Kemudian UU No 1 Tahun 2023 tentang Kitab Undangundang Hukum Pidana, Peraturan Menteri Kominfo 5/2020 tentang Penyelenggara Sistem Elektronik Privat, UU Cipta Kerja dan Perppu Cipta Kerja.
Salah satu bukti dari aturan yang banal itu, adalah UU ITE yang digunakan menjerat jurnalis Timurterkini.com, Muhammad Irvan, dengan tuduhan pencemaran nama baik. Irvan kemudian ditetapkan sebagai tersangka oleh Polda Sulawesi Tenggara, pada 9 Mei 2022 dan divonis bersalah.
Hak dan Beban Kerja
Pasca Orde Baru, terlebih setelah lolos dari belenggu Surat Izin Usaha Penerbitan Pers (SIUPP), publik telah menaruh harapan pada demokrasi lewat masa depan pers yang lebih baik. Namun, makin ke sini, perilaku pemerintah dan regulasi pendukung tak lagi memberikan jaminan itu. Wajar saja, bila kekerasan terhadap jurnalis makin meningkat.
Padahal, di tengah-tengah gempuran media sosial yang mengeksploitasi hak publik, dibutuhkan peran media massa untuk menyelamatkan publik melalui daya kontrol dan edukasinya. Tapi begitulah, pemerintah yang hendak memuluskan hasrat kuasanya, selalu saja mencari jalan untuk memangkas peran media yang idealis.
Mirisnya, jurnalis tak sekadar digempur dengan pelbagai macam ancaman kekerasan dari pihak eksternal. Perusahaan tempat mereka bekerja juga tak memberikan jaminan hidup yang layak. Faktanya, banyak perusahaan media yang menggaji jurnalis di bawah standar UMR. Dalam penelitian Citra Maudy Mahanani (2022), beberapa jurnalis media nasional mengaku gaji mereka tak cukup memenuhi kebutuhan.
Salah satu reporter Okezone mengatakan, “Untuk upah pekerja media itu masih relatif kecil. Ada sih beberapa media yang sesuai tapi beberapa saja, bisa dihitung jari. Kebanyakan masih kurang untuk fasilitas karyawan.”
Kondisi serupa juga terjadi di daerah. Hasil penelitian saya di Ternate, Maluku Utara, pada 2021 menemukan, ada jurnalis yang digaji per bulan Rp 500.000. Bahkan ada pula yang tak digaji, lalu diminta mencari pendapatan sendiri lewat iklan (promo news, advertorial, banner) dan kontrak dari pemerintah daerah, termasuk perusahaan swasta.

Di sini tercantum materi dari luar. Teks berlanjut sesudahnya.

-- ==== Sys2Proof/Machine/Routes.lean ====
section
/-! DEFINITION. Conveyor elements and routes (chapter 11): claims, the sequencer, interlocks and their opcodes. -/
namespace Sys2Proof.Machine

/-! ## Descriptors (R255, R257) -/

/-- KIND of an element: 1 MOVER, 2 DIVERTER, 3 GATE. -/
def State.elemKind (s : State) (e : Nat) : Nat := s.db 0x09 e 0 1 2
/-- SHARE. -/
def State.elemShare (s : State) (e : Nat) : Bool := s.db 0x09 e 0 3 1 == 1
/-- OUTp of an element; 0 for none. -/
def State.elemOut (s : State) (e p : Nat) : Nat := s.df 0x09 e (16 + 4 * p) 4
/-- A time of an element's descriptor, µs. -/
def State.elemT (s : State) (e off : Nat) : Nat := s.df 0x09 e off 2 * 100000
/-- A DIO proof of an element is present. -/
def State.proofPresent (s : State) (e off : Nat) : Bool := s.df 0x09 e off 1 != 0xFF
/-- A DIO proof of an element is asserted. -/
def State.proof (s : State) (e off : Nat) : Bool := s.proofPresent e off && s.dioLand (s.df 0x09 e off 1)
/-- N of a route. -/
def State.routeN (s : State) (r : Nat) : Nat := s.df 0x08 r 1 1
/-- Element number at a position of ELEM. -/
def State.elemAt (s : State) (r j : Nat) : Nat := s.df 0x08 r (16 + 2 * j) 1
/-- Diverter position at a position of ELEM. -/
def State.posAt (s : State) (r j : Nat) : Nat := s.db 0x08 r (17 + 2 * j) 0 2
/-- Kind of the element at a position. -/
def State.kindAt (s : State) (r j : Nat) : Nat := s.elemKind (s.elemAt r j)
/-- Positions of a route in flow order. -/
def State.routePos (s : State) (r : Nat) : List Nat := List.range (s.routeN r)
/-- Position of an element in a route. -/
def State.posOf (s : State) (r e : Nat) : Option Nat := (s.routePos r).find? (fun j => s.elemAt r j == e)

/-- A route runs: not STOPPED and not FAULT. -/
def Route.runs (x : Route) : Bool := x.w.st != 0 && x.w.st != 7

/-- A route holds its reservations (R258, R259): owned or orphaned, or not yet stopped. -/
def State.reserves (s : State) (r : Nat) : Bool := (s.ownOf (dkey 0x08 r)).own != 0 || (s.route r).runs

/-- The running routes that name an element, with its position in each. -/
def State.users (s : State) (e : Nat) : List (Nat × Nat) :=
  ((s.enabled 0x08).filter (fun r => (s.route r).runs)).filterMap (fun r => (s.posOf r e).map (fun j => (r, j)))

/-- A route holds a reservation of the element, enabled or not (R258, R259). -/
def State.reserved (s : State) (e : Nat) : Bool := (List.range 64).any (fun r => s.reserves r && (s.posOf r e).isSome)
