/-- A write of one item is taken (R97): ready, the session may operate the output, it is enabled with SRC_KIND 0, and no
LOCKOUT holds it. -/
def Safety.writeTaken (op : Nat) (p : Packet) (s : State) : Bool :=
  let c := Safety.cmdOf op p s
  let b := Safety.before op p s
  let k := fld c.payload 4 4
  fld c.payload 0 2 == 1 && b.fieldReady k && b.mayOperate k c.sess && b.outOn k && b.srcKind k == 0 && !b.lockForces k

/-- The output's host value is what the item carries: a VALUE of two bytes for fans and analogue outputs, of one for loads
and DIO (R81). -/
def Safety.wrote (op : Nat) (p : Packet) (s : State) : State :=
  let c := Safety.cmdOf op p s
  let b := Safety.before op p s
  let k := fld c.payload 4 4
  let v := if keyType k = 0x0A || keyType k = 0x0D then fld c.payload 8 2 else fld c.payload 8 1
  finish c (Res.multi [0] []) (commitItem k c.jseq c.sess c.role { b with io := { b.io with host := Tbl.wr 0 b.io.host k v } })

/-- The reply of TT_LIMITS for a code (R352). -/
def Safety.limitPage (u : State) (code : Nat) : Bytes :=
  let lim := ttLimited.contains code
  let l := u.ttLim code
  let b := u.ttBkt code
  [BitVec.ofNat 8 (b2n u.tt.lx20), BitVec.ofNat 8 (if lim then l.burst - b.spent + b2n b.heldAt.isSome else 0)] ++ zeros 2
    ++ (if lim then le 4 b.supp ++ [BitVec.ofNat 8 l.burst] ++ zeros 3 ++ le 4 l.refillMs else zeros 12)

end Sys2Proof
end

Sementara, di era distrupsi digital ini, tuntutan jam kerja tak menentu, beban kerja jurnalis semakin tinggi. Ada jurnalis yang masuk kerja pukul 8.00 dan baru pulang pada pukul 22.00. Bahkan dituntut untuk memenuhi kuota berita yang tinggi. Dalam sehari, jurnalis rata-rata bisa menulis 3 sampai 9 berita.
Evi Mariani, Pemimpin Umum Project Multatuli, menyebut jurnalis di era ini dituntut untuk sebanyak mungkin menulis artikel singkat–secepat dan seviral mungkin. Tuntutan keterampilan pun semakin banyak. Seorang jurnalis harus punya ponsel dan komputer sendiri. Lalu harus bisa menulis, meneliti, memotret, membuat video, mengamplifikasi tulisan sendiri melalui media sosial, juga harus menguasai visualisasi data.

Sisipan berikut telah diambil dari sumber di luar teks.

/-- KEEPALIVE (R79), BYE (R93), SUBSCRIBE (R83), GET_READY (R383): what the session's own opcodes leave and reply. -/
def Obligations.SessionOpcodesResult : Prop :=
  (∀ p s, Safety.occurs (.keepalive p) s = true →
    let c := Safety.cmdOf 0x0103 p s
    let b := Safety.before 0x0103 p s
    exec (.keepalive p) s = .next (finish c (Res.ok (le 6 b.optime ++ zeros 2 ++ le 4 (b.ses c.slot).drops ++ zeros 4)) b))
  ∧ (∀ p s, Safety.occurs (.bye p) s = true →
    let c := Safety.cmdOf 0x0104 p s
    let b := Safety.before 0x0104 p s
    exec (.bye p) s = .next (finish c (Res.ok []) (b.setSes c.slot { b.ses c.slot with
      ending := some ((b.ses c.slot).ending.getD { reason := 0, orphan := fld c.payload 0 1 == 1, jseq := c.jseq }) })))
  ∧ (∀ p s, Safety.occurs (.subscribe p) s = true →
    let c := Safety.cmdOf 0x0105 p s
    let b := Safety.before 0x0105 p s
    exec (.subscribe p) s = .next (finish c (Res.ok []) (b.setSes c.slot { b.ses c.slot with mask := fld c.payload 0 4 })))
  ∧ (∀ p s, Safety.occurs (.getReady p) s = true →
    let b := Safety.before 0x0106 p s
    exec (.getReady p) s = .next (finish (Safety.cmdOf 0x0106 p s)
      (Res.ok (le 8 b.readyWord ++ le 16 b.start.ports ++ le 6 b.start.startOptime ++ zeros 2 ++ le 8 b.start.startJseq
        ++ [BitVec.ofNat 8 b.start.kind, BitVec.ofNat 8 b.start.keep] ++ zeros 6)) b))

/-- JOURNAL_HEAD (R114), JOURNAL_READ (R115), RESULT_OF (R82), STATE_DIGEST (R117), OBJECT_VERSIONS (R116): the reads of the
journal change nothing but the session, the journal and the wire. -/
def Obligations.JournalOpcodesResult : Prop :=
  (∀ p s, Safety.occurs (.journalHead p) s = true →
    let b := Safety.before 0x0201 p s
    exec (.journalHead p) s = .next (finish (Safety.cmdOf 0x0201 p s)
      (Res.ok (le 8 b.jrnl.head ++ le 8 b.jOldest ++ le 8 b.start.startJseq ++ le 6 b.optime ++ zeros 2
        ++ le 4 b.aon.powercycle ++ le 4 b.rig.version ++ zeros 8)) b))
  ∧ (∀ p s, Safety.occurs (.journalRead p) s = true →
    let c := Safety.cmdOf 0x0202 p s
    let b := Safety.before 0x0202 p s
    let frm := max (fld c.payload 0 8) b.jOldest
    let n := min (fld c.payload 8 2) (b.jrnl.head + 1 - frm)
    exec (.journalRead p) s = .next (finish c (Res.ok (le 8 (frm + n) ++ le 2 n ++ zeros 6
      ++ (List.range n).flatMap (fun i => (b.jent (frm + i)).bytes (b.jrnl.bad.contains (frm + i))))) b))
  ∧ (∀ p s, Safety.occurs (.resultOf p) s = true →
    let c := Safety.cmdOf 0x0203 p s
    let b := Safety.before 0x0203 p s
    b.resultOf (if fld c.payload 0 8 = 0 then c.sess else fld c.payload 0 8) (fld c.payload 8 8) = none →
    exec (.resultOf p) s = .next (finish c (Res.ok (zeros 16)) b))
  ∧ (∀ p s e os, Safety.occurs (.resultOf p) s = true →
    let c := Safety.cmdOf 0x0203 p s
    let b := Safety.before 0x0203 p s
    b.resultOf (if fld c.payload 0 8 = 0 then c.sess else fld c.payload 0 8) (fld c.payload 8 8) = some (e, os) → e.state = 2 →
    exec (.resultOf p) s = .next (finish c (Res.ok ((1#8 :: zeros 15)
      ++ replyBlock e.status os.length 0 0 e.jseq ++ outcomeVec os)) b))
  ∧ (∀ p s, Safety.occurs (.stateDigest p) s = true →
    let c := Safety.cmdOf 0x0204 p s
    let b := Safety.before 0x0204 p s
    exec (.stateDigest p) s = .next (finish c (Res.ok (le 8 c.jseq ++ sha256 ((spanRefs c).flatMap (fun k =>
      le 4 k ++ le 4 (b.ownOf k).version ++ le 8 (b.ownOf k).owner)))) b))
  ∧ (∀ p s, Safety.occurs (.objectVersions p) s = true →
    let c := Safety.cmdOf 0x0205 p s
    let b := Safety.before 0x0205 p s
    exec (.objectVersions p) s = .next (finish c (Res.ok ((spanRefs c).flatMap (versionRecord b))) b))

/-- RIG_BEGIN (R128), RIG_PUT (R129, R130), RIG_COMMIT (R132), RIG_ABORT (R131), RIG_GET (R144), RIG_SAVE (R139),
RIG_BANK_SELECT (R140): what each does where the rig lets it. -/
def Obligations.RigOpcodesResult : Prop :=
  (∀ p s, Safety.occurs (.rigBegin p) s = true →
    let c := Safety.cmdOf 0x0301 p s
    let b := Safety.before 0x0301 p s
    let mode := fld c.payload 0 1
    let bank := fld c.payload 1 1
    let t : Txn := { slot := c.slot, sess := c.sess, mode := mode, bank := bank, length := fld c.payload 4 4, staged := [],
                     commitSet := [], at_ := b.aon.nowUs, waiting := false, commit := 0, doneAt := 0, scan := false, image := [] }
    let b1 : State := { b with rig := { b.rig with txn := some t } }
    b.rig.txn = none → (mode = 0 ∨ (mode = 1 ∧ b.rig.base ≠ bank) ∨ (mode = 2 ∧ (b.rigBank bank).st = 2)) →
    exec (.rigBegin p) s = .next (finish c (Res.ok [])
      (if mode = 1 then b1.setRigBank bank { Bank.empty with st := 1 } else b1)))
  ∧ (∀ p s t, Safety.occurs (.rigPut p) s = true →
    let c := Safety.cmdOf 0x0302 p s
    let b := Safety.before 0x0302 p s
    let it := cut c.payload 4 32
    let f : Staged := { key := itemKey it 0, off := fld it 6 2, bytes := cut it 16 (fld it 5 1), item := 0 }
    b.rig.txn = some t → t.sess = c.sess → t.waiting = false → t.mode = 0 → fld it 4 1 ≠ 0 → t.staged.length < 4096 →
    fld c.payload 0 2 = 1 →
    exec (.rigPut p) s = .next (finish c (Res.multi [0] []) (touchObj (itemKey it 0) c.jseq
      { b with rig := { b.rig with txn := some { t with staged := stage f t.staged } } })))
  ∧ (∀ p s t, Safety.occurs (.rigCommit p) s = true →
    let c := Safety.cmdOf 0x0303 p s
    let b := Safety.before 0x0303 p s
    b.rig.txn = some t → t.sess = c.sess → t.waiting = false →
    exec (.rigCommit p) s = .next { b with
      rig := { b.rig with txn := some { t with commitSet := t.staged } }, host := { b.host with running := b.host.running ++ [c] } })
  ∧ (∀ p s t, Safety.occurs (.rigAbort p) s = true →
    let c := Safety.cmdOf 0x0304 p s
    let b := Safety.before 0x0304 p s
    b.rig.txn = some t → t.waiting = false → (t.sess = c.sess ∨ 4 ≤ c.role) →
    exec (.rigAbort p) s = .next (finish c (Res.ok [])
      (let b1 : State := { b with rig := { b.rig with txn := none } }
       if t.mode = 1 then b1.setRigBank t.bank Bank.empty else b1)))
  ∧ (∀ p s, Safety.occurs (.rigGet p) s = true →
    let c := Safety.cmdOf 0x0305 p s
    let b := Safety.before 0x0305 p s
    let k := itemKey c.payload 4
    (fld c.payload 0 1 = 0 → exec (.rigGet p) s = .next (finish c (Res.ok (rigStatus b)) b))
    ∧ (fld c.payload 0 1 = 1 → exec (.rigGet p) s = .next (finish c
        (Res.ok (cut (b.d (keyType k) (keyIdx k)) (fld c.payload 16 2) (fld c.payload 2 2))) b)))
  ∧ (∀ p s, Safety.occurs (.rigSave p) s = true →
    let c := Safety.cmdOf 0x0306 p s
    let b := Safety.before 0x0306 p s
    b.rig.txn = none →
    exec (.rigSave p) s = .next (let u := (saveImage c b).2.setRigBank b.idleBank { st := 3, mem := memOf 0 (saveImage c b).1, bad := false }
      { u with rig := { u.rig with imaged := b.rig.delta }, host := { u.host with running := u.host.running ++ [c] } }))
  ∧ (∀ p s, Safety.occurs (.rigBankSelect p) s = true →
    let c := Safety.cmdOf 0x0307 p s
    let b := Safety.before 0x0307 p s
    (b.rigBank (fld c.payload 0 1)).st = 2 →
    exec (.rigBankSelect p) s = .next (finish c (Res.ok []) { b with rig := { b.rig with next := fld c.payload 0 1 } }))

/-- POINT_READ (R80), FRONT_READ (R187), SCAN_SET (R189), PORT_ENUMERATE (R157 to R159), POINT_THRESH_SET (R178),
TREND_READ's five actions (R192 to R194). -/
def Obligations.PointOpcodesResult : Prop :=
  (∀ p s, Safety.occurs (.pointRead p) s = true →
    let c := Safety.cmdOf 0x0401 p s
    let b := Safety.before 0x0401 p s
    exec (.pointRead p) s = .next (finish c (Res.ok ((List.range (fld c.payload 4 2)).flatMap (fun i =>
      (b.point (keyIdx (fld c.payload 0 4) + i)).bytes))) b))
  ∧ (∀ p s, Safety.occurs (.frontRead p) s = true →
    let c := Safety.cmdOf 0x0405 p s
    let b := Safety.before 0x0405 p s
    exec (.frontRead p) s = .next (finish c (Res.ok (le 4 b.scan.cycle ++ le 6 b.scan.startMs ++ zeros 6
      ++ (List.range (fld c.payload 4 2)).flatMap (fun i => (b.front (keyIdx (fld c.payload 0 4) + i)).bytes))) b))
  ∧ (∀ p s, Safety.occurs (.scanSetPeriod p) s = true →
    let c := Safety.cmdOf 0x0402 (withByte 4 0#8 p) s
    let b := Safety.before 0x0402 (withByte 4 0#8 p) s
    let v := le 4 (fld c.payload 0 4)
    let live := descPut b.rig.live (dkey 0x20 0) (patch (b.d 0x20 0) 0 v)
    fld c.payload 4 1 = 0 → b.held (dkey 0x20 0) 0 4 = false → b.deltaFull = false → estMwOf live ≤ estMwOf b.rig.live →
    exec (.scanSetPeriod p) s = .next (let u := periodChanged b.scanPeriod (rigWrite (dkey 0x20 0) 0 v c.jseq 0 b)
      finish c (Res.ok (le 4 u.scan.cycle ++ zeros 4 ++ le 6 u.nextStartMs ++ zeros 2)) u))
  ∧ (∀ p s, Safety.occurs (.scanExtraCycle p) s = true →
    let c := Safety.cmdOf 0x0402 (withByte 4 1#8 p) s
    let b := Safety.before 0x0402 (withByte 4 1#8 p) s
    fld c.payload 4 1 = 1 →
    exec (.scanExtraCycle p) s = .next (let u : State := { b with scan := { b.scan with extra := true } }
      finish c (Res.ok (le 4 u.scan.cycle ++ zeros 4 ++ le 6 u.nextStartMs ++ zeros 2)) u))
  ∧ (∀ p s, Safety.occurs (.enumerateDiscover p) s = true →
    let c := Safety.cmdOf 0x0403 (withByte 4 0#8 p) s
    let b := Safety.before 0x0403 (withByte 4 0#8 p) s
    fld c.payload 4 1 = 0 → Safety.mayEnumerate b (keyIdx (fld c.payload 0 4)) = true →
    exec (.enumerateDiscover p) s = .next (Safety.asked b (keyIdx (fld c.payload 0 4)) false c))
  ∧ (∀ p s, Safety.occurs (.enumerateAssign p) s = true →
    let c := Safety.cmdOf 0x0403 (withByte 4 1#8 p) s
    let b := Safety.before 0x0403 (withByte 4 1#8 p) s
    fld c.payload 4 1 = 1 → Safety.mayEnumerate b (keyIdx (fld c.payload 0 4)) = true →
    exec (.enumerateAssign p) s = .next (Safety.asked b (keyIdx (fld c.payload 0 4)) true c))
  ∧ (∀ p s, Safety.occurs (.enumerateReport p) s = true →
    let c := Safety.cmdOf 0x0403 (withByte 4 2#8 p) s
    let b := Safety.before 0x0403 (withByte 4 2#8 p) s
    fld c.payload 4 1 = 2 → Safety.mayEnumerate b (keyIdx (fld c.payload 0 4)) = true →
    exec (.enumerateReport p) s = .next (finish c (Res.ok (enumReport b (keyIdx (fld c.payload 0 4)) (fld c.payload 6 2))) b))
  ∧ (∀ p s, Safety.occurs (.pointThreshSet p) s = true →
    let c := Safety.cmdOf 0x0404 p s
    let b := Safety.before 0x0404 p s
    let k := fld (cut c.payload 4 8) 0 4
    fld c.payload 0 2 = 1 → b.ptEn (keyIdx k) = true → b.held k 12 4 = false → b.deltaFull = false →
    exec (.pointThreshSet p) s = .next (finish c (Res.multi [0] []) (rigWrite k 12 (cut (cut c.payload 4 8) 4 4) c.jseq 0 b)))
  ∧ (∀ p s i, Safety.occurs (.trendOpen p) s = true →
    let c := Safety.cmdOf 0x0406 (withByte 0 1#8 p) s
    let b := Safety.before 0x0406 (withByte 0 1#8 p) s
    let v : Stream := { Stream.dflt with
      sess := c.sess, fronts := decide (fld c.payload 1 1 = 1), first := keyIdx (fld c.payload 4 4),
      count := fld c.payload 8 2, every := fld c.payload 10 2, units := fld c.payload 12 2,
      spill := decide (fld c.payload 3 1 = 1), openCycle := b.scan.cycle, unitsAt := b.freeUnits (fld c.payload 12 2) }
    fld c.payload 0 1 = 1 → b.trendUsed c.sess + fld c.payload 12 2 ≤ (b.ses c.slot).quota.trend →
    (List.range 16).find? (fun i => (b.stream (c.slot * 16 + i)).sess == 0) = some i →
    exec (.trendOpen p) s = .next (finish c (Res.ok ([BitVec.ofNat 8 (c.slot * 16 + i)] ++ zeros 3 ++ le 4 v.ringGroups
      ++ le 4 (if v.spill then v.ringGroups else 0) ++ zeros 4)) (b.setStream (c.slot * 16 + i) v)))
  ∧ (∀ p s, Safety.occurs (.trendRead p) s = true →
    let c := Safety.cmdOf 0x0406 (withByte 0 2#8 p) s
    let b := Safety.before 0x0406 (withByte 0 2#8 p) s
    let v := b.stream (fld c.payload 2 1)
    let frm := max (fld c.payload 16 4) v.oldest
    let gs := (v.groups.filter (fun g => decide (frm ≤ g.seq))).take (8160 / v.groupLen)
    fld c.payload 0 1 = 2 → v.sess ≠ 0 →
    exec (.trendRead p) s = .next (finish c (Res.ok (le 4 ((gs.getLast?.map (fun g => g.seq + 1)).getD frm)
      ++ le 4 v.oldest ++ le 2 gs.length ++ zeros 6 ++ gs.flatMap TGroup.bytes)) b))
  ∧ (∀ p s, Safety.occurs (.trendClose p) s = true →
    let c := Safety.cmdOf 0x0406 (withByte 0 3#8 p) s
    let b := Safety.before 0x0406 (withByte 0 3#8 p) s
    fld c.payload 0 1 = 3 → (b.stream (fld c.payload 2 1)).sess = c.sess →
    exec (.trendClose p) s = .next (finish c (Res.ok []) (b.setStream (fld c.payload 2 1) Stream.dflt)))
  ∧ (∀ p s, Safety.occurs (.trendStatus p) s = true →
    let c := Safety.cmdOf 0x0406 (withByte 0 4#8 p) s
    let b := Safety.before 0x0406 (withByte 0 4#8 p) s
    let v := b.stream (fld c.payload 2 1)
    fld c.payload 0 1 = 4 → v.sess ≠ 0 →
    exec (.trendStatus p) s = .next (finish c (Res.ok (le 4 (v.seq - 1) ++ le 4 v.oldest ++ le 4 v.lost ++ zeros 4)) b))
  ∧ (∀ p s, Safety.occurs (.frontLog p) s = true →
    let c := Safety.cmdOf 0x0406 (withByte 0 5#8 p) s
    let b := Safety.before 0x0406 (withByte 0 5#8 p) s
    let l := Tbl.rd [] b.trend.logs (keyIdx (fld c.payload 4 4))
    fld c.payload 0 1 = 5 →
    exec (.frontLog p) s = .next (finish c (Res.ok (le 2 l.length ++ zeros 14 ++ l.flatMap FLog.bytes)) b))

Jurnalis, dalam posisi itu tampak dieksploitasi oleh perusahaan media tempat mereka bekerja. Dalam istilah Vincent Mosco, disebut komodifikasi pekerja—tenaga dan pikiran para pekerja dimanfaatkan secara optimal, sekalipun beban kerjanya tidak sesuai dengan upah yang didapat.
Di sisi lain, jurnalis di Indonesia juga rentan dalam kebijakan sepihak yang mengeluarkan mereka dari pekerjaan. Pada 2022, AJI Indonesia menerima tiga pengaduan Pemutusan Hubungan Kerja (PHK) sepihak yang dialami oleh sekitar 200-an pekerja media BeritaSatu TV, 20 pekerja media Viva.co.id, dan 12 pekerja media Lampung Post.
Pun, belum seluruhnya jurnalis mendapat jaminan sosial. Dari 144 jurnalis yang terdata AJI Indonesia, baru 112 jurnalis yang terdaftar sebagai peserta BPJS Kesehatan. Sementara 31 jurnalis lainnya belum terdaftar.
Namun, sebagian besar (55 persen) jurnalis yang memiliki BPJS Kesehatan mendaftar secara mandiri dan hanya 44 persen yang didaftarkan perusahaan. Untuk BPJS Ketenagakerjaan, sebanyak 55,6 responden belum terdaftar dan baru 44,4 persen yang terdaftar.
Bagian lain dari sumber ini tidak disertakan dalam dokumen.